* Problem to work on: Could you please return each line of the data that has the word "none"?

Start of Record excerpts

/-- FAIL_CLEAR, and the two orders of a clear and an offer (R147). -/
def Obligations.FailClearEmptiesLog : Prop :=
  ∀ s : State,
    ∃ cleared, exec .failClear s = .next cleared ∧
    cleared.host.resultCode = .accepted ∧ cleared.host.resultDetail = 0 ∧
    cleared = { s with
      failLog.records := [], failLog.overflow := 0
      host.commandCode := cleared.host.commandCode, host.commandMask := cleared.host.commandMask
      host.resultCode := .accepted, host.resultDetail := 0 } ∧
    ∀ o rest, s.messages.offers = o :: rest →
      (exec .failOffer cleared = .next { cleared with
        messages.offers := rest
        failLog.records := [⟨o.key, o.laneMask, o.beatMask, o.seq, o.seq, 1⟩] }) ∧
      ∃ t u, exec .failOffer s = .next t ∧ exec .failClear t = .next u ∧ u.failLog.records = [] ∧
        u.failLog.overflow = 0

/-- An offer whose key no record has is appended while the log holds fewer than 32 records (R142). -/
def Obligations.OfferAppendsNewRecord : Prop :=
  ∀ (s : State) (o : Offer) (rest : List Offer), s.messages.offers = o :: rest →
    (∀ r ∈ s.failLog.records, r.key ≠ o.key) → s.failLog.records.length < 32 →
    exec .failOffer s = .next { s with
      messages.offers := rest
      failLog.records := s.failLog.records ++
        [{ key := o.key, laneMask := o.laneMask, beatMask := o.beatMask, firstSeq := o.seq,
           lastSeq := o.seq, hits := 1 }] }

/-- An offer whose key is held merges into that record (R141); one whose key is not held is dropped by a
full log (R143). -/
def Obligations.OfferMergesOrIsDropped : Prop :=
  ∀ (s : State) (o : Offer) (rest : List Offer), s.messages.offers = o :: rest →
    (∀ ahead r behind, s.failLog.records = ahead ++ r :: behind → r.key = o.key →
      (∀ x ∈ ahead ++ behind, x.key ≠ o.key) →
      exec .failOffer s = .next { s with
        messages.offers := rest
        failLog.records := ahead ++
          { r with
            laneMask := r.laneMask ||| o.laneMask, beatMask := r.beatMask ||| o.beatMask
            hits := .ofNat 16 (min (r.hits.toNat + 1) 65535), lastSeq := o.seq } :: behind }) ∧
    ((∀ r ∈ s.failLog.records, r.key ≠ o.key) → 32 ≤ s.failLog.records.length →
      exec .failOffer s = .next { s with
        messages.offers := rest
        failLog.overflow := .ofNat 16 (min (s.failLog.overflow.toNat + 1) 65535)
        run.flags := s.run.flags ||| 0b010000#6 })

/-! ## Refresh upkeep -/

/-- REFRESH_ENABLE and REFRESH_DISABLE, each rank the mask names and each it does not (R69, R101, R102).
What the engine command register shows is log 7. -/
def Obligations.RefreshCommandsSetNamedRanks : Prop :=
  ∀ (s : State) (mask : BitVec 2),
    let interval := s.timing.stored.refreshInterval
    let time := s.timing.stored.refreshTime
    let answered (code : BitVec 4) (c : ResultCode) (detail : Byte) : State :=
      { s with
        host.commandCode := code, host.commandMask := mask
        host.resultCode := c, host.resultDetail := detail }
    let named (r : Rank) : Prop := mask.getLsbD r.num = true
    let intervalOk := 256 ≤ interval.toNat
    let timeOk := 32 ≤ time.toNat ∧ time.toNat ≤ 1023
    (¬ intervalOk → exec (.refreshEnable mask) s = .next (answered 10 .configInvalid 17)) ∧
    (intervalOk → ¬ timeOk → exec (.refreshEnable mask) s = .next (answered 10 .configInvalid 18)) ∧
    (intervalOk → timeOk → ∃ t, exec (.refreshEnable mask) s = .next t ∧
      t.timing.working = { s.timing.working with refreshInterval := interval, refreshTime := time } ∧
      (∀ r, (¬ named r → t.refresh.enable.get r = s.refresh.enable.get r ∧ rankAt t r = rankAt s r) ∧
        (named r → t.refresh.enable.get r = true ∧
          rankAt t r = { rankAt s r with
            debt := 0
            interval :=
              if ¬ isPresent s r then .stopped
              else if s.refreshHold.get r then .held interval.toNat
              else .running interval.toNat })) ∧
      t = { answered 10 .accepted 0 with
        timing.working := t.timing.working, refresh.enable := t.refresh.enable, ranks := t.ranks }) ∧
    ∃ t, exec (.refreshDisable mask) s = .next t ∧
      (∀ r, (¬ named r → t.refresh.enable.get r = s.refresh.enable.get r ∧ rankAt t r = rankAt s r) ∧
        (named r → t.refresh.enable.get r = false ∧
          rankAt t r = { rankAt s r with debt := 0, interval := .stopped })) ∧
      t = { answered 11 .accepted 0 with refresh.enable := t.refresh.enable, ranks := t.ranks }

/-- An interval expiry raises the debt, or at 8 is a missed refresh; a timer that is not RUNNING or has
not run out does not expire (R103, R104). That an expiry that is not due changes nothing is log 1. -/
def Obligations.IntervalExpiryRaisesDebt : Prop :=
  ∀ (s : State) (r : Rank),
    let full : IntervalTimer := .running (tclk s .refreshInterval)
    ((rankAt s r).interval ≠ .running 0 → exec (.intervalExpiry r) s = .next s) ∧
    ((rankAt s r).interval = .running 0 → (rankAt s r).debt ≤ 7 →
      exec (.intervalExpiry r) s = .next { s with
        ranks := s.ranks.modify r fun k => { k with interval := full, debt := k.debt + 1 } }) ∧
    ((rankAt s r).interval = .running 0 → (rankAt s r).debt = 8 →
      exec (.intervalExpiry r) s = .next { s with
        ranks := s.ranks.modify r fun k => { k with interval := full }
        refresh.missed := .ofNat 8 (min (s.refresh.missed.toNat + 1) 255)
        run.flags := s.run.flags ||| 0b100000#6
        messages.haltRequests :=
          if s.refresh.haltOnMiss then s.messages.haltRequests ++ [.refreshMissed]
          else s.messages.haltRequests })

/-! ## Register writes and reads -/

/-- 32-bit writes that are taken in every run state, and the interrupt line that follows the flags and
enables (R170). -/
def Obligations.AnyStateWritesAreTaken : Prop :=
  ∀ (s : State) (v : Word),
    (∀ i, exec (.patternSlotWrite i 0xF#4 v) s =
      .next { s with pattern.slots := s.pattern.slots.set i (v.setWidth 8) }) ∧
    exec (.laneIgnoreMaskWrite 0xF#4 v) s = .next { s with pattern.ignoreMask := v } ∧
    exec (.failLimitWrite 0xF#4 v) s = .next { s with reads.failLimit := v.setWidth 16 } ∧
    exec (.haltOnRefreshMissWrite 0xF#4 v) s = .next { s with refresh.haltOnMiss := v.getLsbD 0 } ∧
    exec (.interruptFlagsWrite 0xF#4 v) s =
      .next { s with run.flags := s.run.flags &&& ~~~ v.setWidth 6 } ∧
    exec (.interruptEnablesWrite 0xF#4 v) s = .next { s with run.enables := v.setWidth 6 } ∧
    exec (.badAccessCounterWrite 0xF#4 v) s = .next { s with host.badAccesses := 0 } ∧
    exec (.recordIndexWrite 0xF#4 v) s = .next { s with
      failLog.index := v.setWidth 8
      failLog.view :=
        if h : (v.setWidth 8).toNat < s.failLog.records.length
        then .byIndex s.failLog.records[(v.setWidth 8).toNat] else .empty } ∧
    (∀ (i : Fin 8) (a : BusAccess), a.word = some (.staging i) → a.isWrite = true → a.be = 0xF#4 →
      exec (.registerWrite a) s = .next { s with host.staging := s.host.staging.set i a.data }) ∧
    (interruptLine s = true ↔
      ∃ i : Fin 6, s.run.flags.getLsbD i.val = true ∧ s.run.enables.getLsbD i.val = true) ∧
    intN s = !interruptLine s

/-- Timing and tap writes are taken in IDLE and are bad accesses in every other run state; a geometry
write also needs an empty intake queue. A parameter write leaves the other parameters. -/
def Obligations.IdleOnlyWrites : Prop :=
  ∀ (s : State) (v : Word),
    let bad : Host.Outcome State Fault Refusal :=
      .next { s with host.badAccesses := .ofNat 8 (min (s.host.badAccesses.toNat + 1) 255) }
    (s.run.state ≠ .idle →
      (∀ p, exec (.timingSetWrite p 0xF#4 v) s = bad) ∧ (∀ k, exec (.tapWrite k 0xF#4 v) s = bad) ∧
        exec (.geometryWrite 0xF#4 v) s = bad) ∧
    (s.run.state = .idle →
      (∀ p, ∃ t, exec (.timingSetWrite p 0xF#4 v) s = .next t ∧
        t.timing.stored.get p = v.setWidth 16 ∧
        (∀ q, q ≠ p → t.timing.stored.get q = s.timing.stored.get q) ∧
        t = { s with timing.stored := t.timing.stored }) ∧
      (∀ k, exec (.tapWrite k 0xF#4 v) s =
        .next { s with sweep.taps := s.sweep.taps.modify k fun _ => v.setWidth 5 }) ∧
      (s.intake.queue ≠ [] → exec (.geometryWrite 0xF#4 v) s = bad) ∧
      (s.intake.queue = [] →
        (v.extractLsb' 0 2 = 2#2 ↔ s.timing.geometry.ranksPresent = 2#2) →
        exec (.geometryWrite 0xF#4 v) s = .next { s with
          timing.geometry := ⟨v.extractLsb' 0 2, v.extractLsb' 8 5, v.extractLsb' 16 8⟩ }))

/-- A geometry write that changes the number of ranks present sets rank 1's banks as the alert does and
its refresh state as SOFT_RESET does, and leaves rank 0 (R14, R63, R110). That its banks leave the pending
close order is log 16. -/
def Obligations.RankCountChangeResetsRankOne : Prop :=
  ∀ (s : State) (v : Word), s.run.state = .idle → s.intake.queue = [] →
    ¬ (v.extractLsb' 0 2 = 2#2 ↔ s.timing.geometry.ranksPresent = 2#2) →
    ∃ t, exec (.geometryWrite 0xF#4 v) s = .next t ∧
      t.timing.geometry = ⟨v.extractLsb' 0 2, v.extractLsb' 8 5, v.extractLsb' 16 8⟩ ∧
      (∀ b : BankAddr, b.rank = .r1 → bankAt t b = { bankAt s b with
        state := .unknown, accessReady := .stopped, closeTime := .stopped, closePending := false
        idle := 0 }) ∧
      (∀ b : BankAddr, b.rank = .r0 → bankAt t b = bankAt s b) ∧
      rankAt t .r1 = { rankAt s .r1 with
        recoveryNeeded := true
        debt := 0
        interval :=
          if v.extractLsb' 0 2 = 2#2 ∧ s.refresh.enable.r1 then .running (tclk s .refreshInterval)
          else .stopped } ∧
      rankAt t .r0 = rankAt s .r0 ∧
      t.arbiter.pendingClose = s.arbiter.pendingClose.filter (fun b => b.rank != .r1) ∧
      t = { s with
        timing.geometry := t.timing.geometry, banks := t.banks, ranks := t.ranks
        arbiter.pendingClose := t.arbiter.pendingClose }

/-- A register access with fewer than four byte enables is a bad access: a write changes nothing, a read
returns 0. The returned word is kept in readData (log 8). -/
def Obligations.NarrowAccessesAreBad : Prop :=
  ∀ (s : State) (be : BitVec 4) (v : Word), be ≠ 0xF#4 →
    let bad : State := { s with host.badAccesses := .ofNat 8 (min (s.host.badAccesses.toNat + 1) 255) }
    (∀ p, exec (.timingSetWrite p be v) s = .next bad) ∧ exec (.geometryWrite be v) s = .next bad ∧
    (∀ i, exec (.patternSlotWrite i be v) s = .next bad) ∧
    exec (.laneIgnoreMaskWrite be v) s = .next bad ∧ (∀ k, exec (.tapWrite k be v) s = .next bad) ∧
    exec (.recordIndexWrite be v) s = .next bad ∧ exec (.failLimitWrite be v) s = .next bad ∧
    exec (.haltOnRefreshMissWrite be v) s = .next bad ∧
    exec (.interruptFlagsWrite be v) s = .next bad ∧
    exec (.interruptEnablesWrite be v) s = .next bad ∧
    exec (.badAccessCounterWrite be v) s = .next bad ∧
    (∀ k, exec (.completionPortRead k be) s = .next { bad with host.readData := 0 }) ∧
    (∀ i, exec (.failRecordRead i be) s = .next { bad with host.readData := 0 }) ∧
    ∀ a : BusAccess, a.be = be → exec (.registerWrite a) s =
      .next (if a.isWrite then bad else { bad with host.readData := 0 })

/-- Reads of the completion port and of the fail record words: each word's fields, or 0 and a bad access
where there is nothing to show (R167, R149, R189). First the codes of a record's kind and status (R189), and
the record a view shows. The returned word is kept in readData (log 8). -/
def Obligations.PortReadsShowTheRecord : Prop :=
  (Kind.write.code = 1 ∧ Kind.read.code = 2 ∧ Kind.checkWrite.code = 3 ∧ Kind.pause.code = 4 ∧
    Kind.marker.code = 5 ∧ Kind.sweep.code = 6) ∧
  (Status.done.code = 0 ∧ Status.miscompare.code = 1 ∧ Status.lost.code = 2 ∧ Status.cutShort.code = 3) ∧
  (RecordView.empty.record? = none ∧ (∀ r, (RecordView.byIndex r).record? = some r) ∧
    ∀ r, (RecordView.released r).record? = some r) ∧
  ∀ s : State,
    let bad : Host.Outcome State Fault Refusal :=
      .next { s with
        host.readData := 0
        host.badAccesses := .ofNat 8 (min (s.host.badAccesses.toNat + 1) 255) }
    (s.run.completions = [] → ∀ k, exec (.completionPortRead k 0xF#4) s = bad) ∧
    (s.failLog.view = .empty → ∀ i, exec (.failRecordRead i 0xF#4) s = bad) ∧
    (∀ c rest, s.run.completions = c :: rest → c.issued < 2 ^ 25 →
      ∃ w : Quad → Word,
        (∀ k, exec (.completionPortRead k 0xF#4) s = .next { s with host.readData := w k }) ∧
        (w .q0).extractLsb' 0 8 = c.seq ∧ ((w .q0).extractLsb' 8 3).toNat = c.kind.code ∧
        ((w .q0).extractLsb' 12 2).toNat = c.status.code ∧
        ((w .q1).extractLsb' 0 25).toNat = c.issued ∧
        (w .q2).extractLsb' 0 16 = c.miscompares ∧ (w .q2).extractLsb' 16 8 = c.lost ∧
        (c.detail = .none → w .q3 = 0) ∧ (∀ m, c.detail = .marker m → w .q3 = m.setWidth 32) ∧
        ∀ r, c.detail = .sweep r →
          (w .q3).extractLsb' 0 5 = r.first ∧ (w .q3).extractLsb' 8 5 = r.last ∧
          (w .q3).extractLsb' 16 6 = r.width ∧ (w .q3).extractLsb' 24 5 = r.tapLeft ∧
          (w .q3).getLsbD 31 = r.found) ∧
    ∀ r, s.failLog.view.record? = some r → r.key.col < 2 ^ 7 → r.key.row < 2 ^ 17 →
      ∃ w : Fin 5 → Word,
        (∀ i, exec (.failRecordRead i 0xF#4) s = .next { s with host.readData := w i }) ∧
        ((w 0).extractLsb' 0 1).toNat = r.key.bank.rank.num ∧
        ((w 0).extractLsb' 1 2).toNat = r.key.bank.bankSet.num ∧
        ((w 0).extractLsb' 3 2).toNat = r.key.bank.bank.num ∧
        ((w 0).extractLsb' 8 7).toNat = r.key.col ∧ ((w 1).extractLsb' 0 17).toNat = r.key.row ∧
        w 2 = r.laneMask ∧ (w 3).extractLsb' 0 8 = r.beatMask ∧ (w 3).extractLsb' 8 8 = r.firstSeq ∧
        (w 3).extractLsb' 16 8 = r.lastSeq ∧ (w 4).extractLsb' 0 16 = r.hits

End of Record excerpts

* Expected answer:
  (RecordView.empty.record? = none ∧ (∀ r, (RecordView.byIndex r).record? = some r) ∧
        (c.detail = .none → w .q3 = 0) ∧ (∀ m, c.detail = .marker m → w .q3 = m.setWidth 32) ∧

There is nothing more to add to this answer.